Using Python to complete the image recognition method of kaggle cat and dog


Kaggle is a platform for developers and data scientists to hold machine learning competitions, host databases, write and share code. There are many good projects and resources for machine learning and deep learning enthusiasts.

It happened that I recently started a very deep learning framework: Python, so today I will use Python to implement an introductory project in the field of image recognition: cat and dog image recognition.

The foundation of deep learning is data. Let’s start with data. This time, there are 25000 cat and dog classification images, and 12500 cat and dog classification images. Let’s first take a simple look at the pictures.

We can see from the download file that there are two folders: train and test, which are used for training and testing respectively. Take train as an example. When you open the folder, you can see a lot of pictures of kittens. The names of the pictures range from 0.jpg to 9999.jpg. There are 10000 pictures for training.

There were only 2500 kittens in the test. If you look at the kittens carefully, you can see that they have different poses. Some stand, some squint, and some even mix with other recognizable objects, such as buckets and people.

At the same time, the size of the kittens’ pictures is not consistent, some are vertical rectangles, some are horizontal rectangles, but we need to be a reasonable size square. The picture of the dog is similar. I won’t repeat it here.

Next, we will learn about the convolution neural network, which is especially suitable for image recognition. Students who have studied neural networks may have heard of convolutional neural networks more or less. This is a typical multilayer neural network, which is good at dealing with machine learning problems related to images, especially large images.

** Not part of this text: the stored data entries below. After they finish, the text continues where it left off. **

/-- Settles O11: each corner case is the comparison of tick_diff with `DB_TH`; the wrap case is the elapsed time as R103
writes it. -/
theorem debounceCorners : Obligations.DebounceCorners := by
  intro c d tick h hon hmax
  have verdict := dbPasses_pow32 h hon hmax d
  refine ⟨?atThreshold, fun hth => ?oneMore, ?sameTick, fun hlt => ?wrapped, ?afterReset, fun hth => ?largest⟩
  case atThreshold => simp [verdict, BitVec.add_comm _ c.dbTh]
  case oneMore =>
    rw [verdict, decide_eq_true_iff]
    bv_omega
  case sameTick => simp [verdict]
  case wrapped => rw [dbPasses_on d tick hon, dbElapsed_sized h, if_pos hlt, hmax]; rfl
  case afterReset => simp [dbPasses_pow32 h hon hmax]
  case largest =>
    rw [verdict, hth, decide_eq_false_iff_not]
    bv_omega

theorem dbPasses_shift {c : Config} (h : c.Sized) (hmax : c.dbMaxTick = .pow32) (k tick : Tick) (d : DbState) :
    dbPasses c (d.shift k) (tick + k) = dbPasses c d tick := by
  have helapsed : dbElapsed c (d.shift k).lastAcceptedTick (tick + k) = dbElapsed c d.lastAcceptedTick tick := by
    rw [dbElapsed_pow32 h hmax, dbElapsed_pow32 h hmax, DbState.shift, tickDiff_add h]
  rw [dbPasses, helapsed, dbPasses]

theorem dbAccept_shift {c : Config} (h : c.Sized) (k tick : Tick) (d : DbState) :
    dbAccept c (d.shift k) (tick + k) = (dbAccept c d tick).shift k := by
  unfold dbAccept
  rw [tickOf_sized h, tickOf_sized h]
  split <;> rfl

/-- An event `k` ticks later on the block `k` ticks later does the same `k` ticks later. -/
theorem runEvent_shift {s : State} (h : s.cfg.Sized) (hmax : s.cfg.dbMaxTick = .pow32) {k : Tick}
    {fd' fdLater : FdState} (tick : Tick) (wd : Bool) (hfd : fdLater = fd'.shift k) :
    runEvent (tick + k) fdLater wd (shiftState k s) = mapNext (shiftState k) (runEvent tick fd' wd s) := by
  simp only [hfd, runEvent, shiftState_eq, dbPasses_shift h hmax, dbAccept_shift h]
  split <;> rfl

/-- Settles O33, operation by operation: an event by what it writes into the decoder, TDIFF by tick_diff; the others
look at no tick. -/
theorem onlyTickDifferencesCount : Obligations.OnlyTickDifferencesCount := by
  intro k i s h hmax hne
  cases i with
  | rise tick => exact runEvent_shift h hmax tick _ (riseFd_shift h k tick s.fd)
  | fall tick => exact runEvent_shift h hmax tick false (fallFd_shift h k tick s.fd)
  | either tick => exact runEvent_shift h hmax tick true rfl
  | tdiff earlier later =>
    rw [shiftInstr, exec_tdiff, shiftState_cfg, tickDiff_add h]
    rfl
  | reset => exact absurd rfl hne
  | read | reserved3 | reserved6 | reserved7 => rfl

/-! An event under the stage: bypassed, passed or filtered. -/

/-- A filtered event changes the response alone (R106). -/
theorem exec_event_filtered {i : Instr} {tick : Tick} {s : State} (hi : isEventAt i tick)
    (h : dbPasses s.cfg s.db tick = false) : exec i s = .next { s with rsp := Response.filtered } := by
  obtain ⟨fd', wd, hexec⟩ := exec_event hi s
  rw [hexec, runEvent_filtered fd' wd h]

/-- The block with its debounce stage bypassed (R102). -/
def State.bypassed (s : State) : State := { s with cfg := { s.cfg with dbEn := false } }

theorem bypassed_of_off {s : State} (h : s.cfg.dbEn = false) : s.bypassed = s := by
  rw [State.bypassed, ← h]

/-- An event writes the decoder and asks for the watchdog as it does with the stage bypassed: neither reads `DB_EN`. -/
theorem exec_event_bypassed {i : Instr} {tick : Tick} (hi : isEventAt i tick) (s : State) :
    ∃ fd' wd, exec i s = runEvent tick fd' wd s ∧
      exec i s.bypassed = .next { s.bypassed with fd := fd', rsp := Response.passed wd } := by
  obtain rfl | rfl | rfl := hi <;> exact ⟨_, _, rfl, runEvent_off (s := s.bypassed) _ _ _ rfl⟩

/-- With the stage enabled the elapsed time decides between the event as with the stage bypassed, its tick recorded, and
a response that drives nothing (R104 to R106). -/
theorem exec_event_enabled {i : Instr} {tick : Tick} {s : State} (h : s.cfg.Sized) (hon : s.cfg.dbEn = true)
    (hi : isEventAt i tick) :
    ∃ fd' wd, exec i s.bypassed = .next { s.bypassed with fd := fd', rsp := Response.passed wd } ∧
      exec i s = .next (if s.cfg.dbTh.toNat < dbElapsed s.cfg s.db.lastAcceptedTick tick then
          { s with fd := fd', db := ⟨tick⟩, rsp := Response.passed wd }
        else { s with rsp := Response.filtered }) := by
  obtain ⟨fd', wd, hexec, hbypassed⟩ := exec_event_bypassed hi s
  refine ⟨fd', wd, hbypassed, ?_⟩
  split
  · rw [hexec, runEvent_pass fd' wd ((dbPasses_on s.db tick hon).2 ‹_›), dbAccept_on s.db tick hon, tickOf_sized h]
  · exact exec_event_filtered hi ((dbPasses_eq_false_iff s.db tick hon).2 (Nat.not_lt.1 ‹_›))

/-- Settles O9: the event with the stage bypassed gives the decoder and the response, and the elapsed time, as the
integer R103 writes, decides what becomes of them. -/
theorem debounceStage : Obligations.DebounceStage := by
  intro i tick s h hi
  by_cases hoff : s.cfg.dbEn = false
  · obtain ⟨fd', wd, -, hbypassed⟩ := exec_event_bypassed hi s
    have hexec := hbypassed
    rw [bypassed_of_off hoff] at hexec
    exact ⟨_, _, hexec, hbypassed, rfl, rfl, by simp only [hoff, if_true, bypassed_of_off hoff]⟩
  · obtain ⟨fd', wd, hbypassed, hexec⟩ := exec_event_enabled h (by simpa using hoff) hi
    refine ⟨_, _, hexec, hbypassed, rfl, rfl, ?_⟩
    intro last maxTick elapsed
    have hmax : maxTick = dbMaxTickValue s.cfg.dbMaxTick := by
      simp only [maxTick]
      cases s.cfg.dbMaxTick <;> rfl
    have helapsed : elapsed = dbElapsed s.cfg s.db.lastAcceptedTick tick := by
      rw [dbElapsed_cast h, ← hmax]
    rw [if_neg hoff, helapsed]
    simp only [Int.ofNat_lt]
    split <;> rfl

/-- Settles O12: with a last tick above 0, tick 0 comes after a wrap, and EITHER writes nothing of the decoder. -/
theorem watchdogUnderDebounce : Obligations.WatchdogUnderDebounce := by
  intro s h hon hpos
  have helapsed : dbElapsed s.cfg s.db.lastAcceptedTick 0 =
      dbMaxTickValue s.cfg.dbMaxTick - s.db.lastAcceptedTick.toNat := by
    rw [dbElapsed_sized h, if_pos (by simpa [BitVec.lt_def] using hpos)]
    rfl
  rw [← helapsed]
  split
  · have hpass : dbPasses s.cfg s.db 0 = true := (dbPasses_on s.db 0 hon).2 ‹_›
    refine (runEvent_pass s.fd true hpass).trans ?_
    rw [dbAccept_on _ _ hon, tickOf_sized h]
    rfl
  · exact exec_event_filtered (.inr (.inr rfl)) ((dbPasses_eq_false_iff s.db 0 hon).2 (Nat.not_lt.1 ‹_›))

/-- Settles O13: the first event is filtered, and leaves the stage's reference for the next ones. -/
theorem debounceHoldsOffCloseEvents : Obligations.DebounceHoldsOffCloseEvents := by
  intro is s hon hclose
  induction is generalizing s with
  | nil => exact ⟨s, rfl, rfl, rfl⟩
  | cons i is ih =>
    obtain ⟨tick, hi, hle⟩ := hclose i List.mem_cons_self
    have hexec := exec_event_filtered hi ((dbPasses_eq_false_iff s.db tick hon).2 hle)
    rw [execAll_cons_next is hexec]
    exact ih { s with rsp := Response.filtered } hon fun j hj => hclose j (List.mem_cons_of_mem i hj)

end Sys2Proof.Machine
end

section
/-! PROOFS. The edge events as the decoder takes them (R121 to R125): what FALL, RISE and EITHER write once DB_STAGE has
passed them, and when a checksum mismatch is recorded. -/

namespace Sys2Proof.Machine

/-- The interval an edge event measures, in natural numbers (R100, R121). -/
theorem edgeDiff_toNat {c : Config} (h : c.Sized) (f : FdState) (tick : Tick) :
    (edgeDiff c f tick).toNat = (tick.toNat + 2 ^ 32 - f.lastHighTick.toNat) % 2 ^ 32 :=
  tickDiff_toNat h f.lastHighTick tick

/-- A falling edge starts a frame when its interval exceeds `FALL_TH`, strictly (R122). -/
theorem isFrameStart_iff {c : Config} (h : c.Sized) (f : FdState) (tick : Tick) :
    isFrameStart c f tick = true ↔ c.fallTh.toNat < (tick.toNat + 2 ^ 32 - f.lastHighTick.toNat) % 2 ^ 32 := by
  rw [isFrameStart, decide_eq_true_iff, BitVec.lt_def, edgeDiff_toNat h]

/-- A rising edge reads as 1 when its interval is at least `BIT1_TH` (R123). -/
theorem bitValue_toNat_sized {c : Config} (h : c.Sized) (f : FdState) (tick : Tick) :
    (bitValue c f tick).toNat =
      if c.bit1Th.toNat ≤ (tick.toNat + 2 ^ 32 - f.lastHighTick.toNat) % 2 ^ 32 then 1 else 0 := by
  simp only [bitValue_toNat, BitVec.le_def, tickDiff_toNat h]

/-- What the long-pulse force leaves in the checksum accumulator, in natural numbers (R123). -/
theorem forceChecksum_toNat_sized {c : Config} (h : c.Sized) (f : FdState) (tick : Tick) :
    (forceChecksum c tick f).checksumAccum.toNat =
      if c.longTh.toNat ≤ (tick.toNat + 2 ^ 32 - f.lastHighTick.toNat) % 2 ^ 32 then c.chkSentinel.toNat
      else f.checksumAccum.toNat := by
  simp only [forceChecksum_tickDiff h, apply_ite BitVec.toNat, BitVec.le_def, tickDiff_toNat h]

/-- A falling edge that starts no frame writes `last_high_tick` alone (R122). -/
theorem fallFd_within {c : Config} {tick : Tick} {f : FdState} (h : isFrameStart c f tick = false) :
    fallFd c tick f = { f with lastHighTick := tickOf c tick } := by
  simp [fallFd, h]

/-- The decoder's part of FALL with the sizes of R5 (R122). -/
theorem fallFd_sized {c : Config} (h : c.Sized) (tick : Tick) (f : FdState) :
    fallFd c tick f =
      if c.fallTh.toNat < (tick.toNat + 2 ^ 32 - f.lastHighTick.toNat) % 2 ^ 32 then
        { bitIndex := BitVec.ofInt 8 (-2), checksumAccum := 0, temperatureAccum := 0, humidityAccum := 0,
          lastHighTick := tick, error := .noError }
      else { f with lastHighTick := tick } := by
  simp only [fallFd, startFrame, isFrameStart_iff h, tickOf_sized h, sized_preframe h]
  rfl

/-- Settles O14: the event passes, and the decoder's part of FALL is written out for the sizes of R5. -/
theorem fallRule : Obligations.FallRule := by
  intro tick s hc hp
  refine ⟨decode_fall tick, (runEvent_pass _ _ hp).trans ?_⟩
  rw [fallFd_sized hc]
  rfl

/-- The position after a rising edge, as an integer (R123). -/
theorem riseFd_bitIndex_toInt {c : Config} (hc : c.Sized) (tick : Tick) (f : FdState) :
    (riseFd c tick f).bitIndex.toInt = if 40 ≤ f.bitIndex.toInt then 40 else f.bitIndex.toInt + 1 := by
  rw [riseFd, dispatchBit_bitIndex_toInt hc, forceChecksum_bitIndex]

/-- RISE once DB_STAGE has passed it: the decoder takes the edge, and the 40th bit asks for the watchdog to be disabled
(R123). -/
theorem exec_rise_pass {tick : Tick} {s : State} (hc : s.cfg.Sized) (hp : dbPasses s.cfg s.db tick = true) :
    exec (.rise tick) s = .next { s with
      fd := riseFd s.cfg tick s.fd, db := dbAccept s.cfg s.db tick,
      rsp := Response.passed (decide (s.fd.bitIndex.toInt = 39)) } := by
  rw [exec, execRise, sized_frameBits hc]
  exact runEvent_pass _ _ hp

/-- Settles O15, field by field: each window of positions is a phase, and the bit and the force are read off the
interval. -/
theorem riseRule : Obligations.RiseRule := by
  intro tick s hc hp
  refine ⟨decode_rise tick, ?_⟩
  intro diff bv chk b hum temp
  have hbv : (bitValue s.cfg s.fd tick).toNat = bv := bitValue_toNat_sized hc s.fd tick
  have hchk : (forceChecksum s.cfg tick s.fd).checksumAccum.toNat = chk := forceChecksum_toNat_sized hc s.fd tick
  refine ⟨riseFd s.cfg tick s.fd, exec_rise_pass hc hp, riseFd_lastHighTick _ _ _, riseFd_bitIndex_toInt hc tick s.fd,
    ?_, ?_, ?_, riseFd_error hc tick s.fd⟩
  · simp only [riseFd_humidityAccum_toNat hc, phaseOf_receivingHumidity, hbv, b, hum]
  · simp only [riseFd_temperatureAccum_toNat hc, phaseOf_receivingTemperature, hbv, b, temp]
  · simp only [riseFd_checksumAccum_toNat hc, phaseOf_receivingChecksum hc, hbv, hchk, b]

/-- Settles O16: the event passes, and its write of the decoder is the decoder as it was. -/
theorem eitherRule : Obligations.EitherRule := fun tick s hp => ⟨decode_either tick, runEvent_pass s.fd true hp⟩

/-- FALL clears the stored error at a frame start, and else keeps it (R122). -/
theorem fallFd_error (c : Config) (tick : Tick) (f : FdState) :
    (fallFd c tick f).error = if isFrameStart c f tick then .noError else f.error := by
  unfold fallFd
  split <;> rfl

Through a series of methods, convolutional neural network successfully reduces the dimension of image recognition problem with large amount of data, and finally enables it to be trained. CNN was first proposed by Yann Lecun and applied to handwriting recognition.

A typical CNN network architecture is as follows:

This is a typical CNN architecture, which is composed of volume base layer, pooling layer and full connection layer. The volume base and pool layer cooperate to form a number of convolution groups, extract features layer by layer, and finally complete the classification.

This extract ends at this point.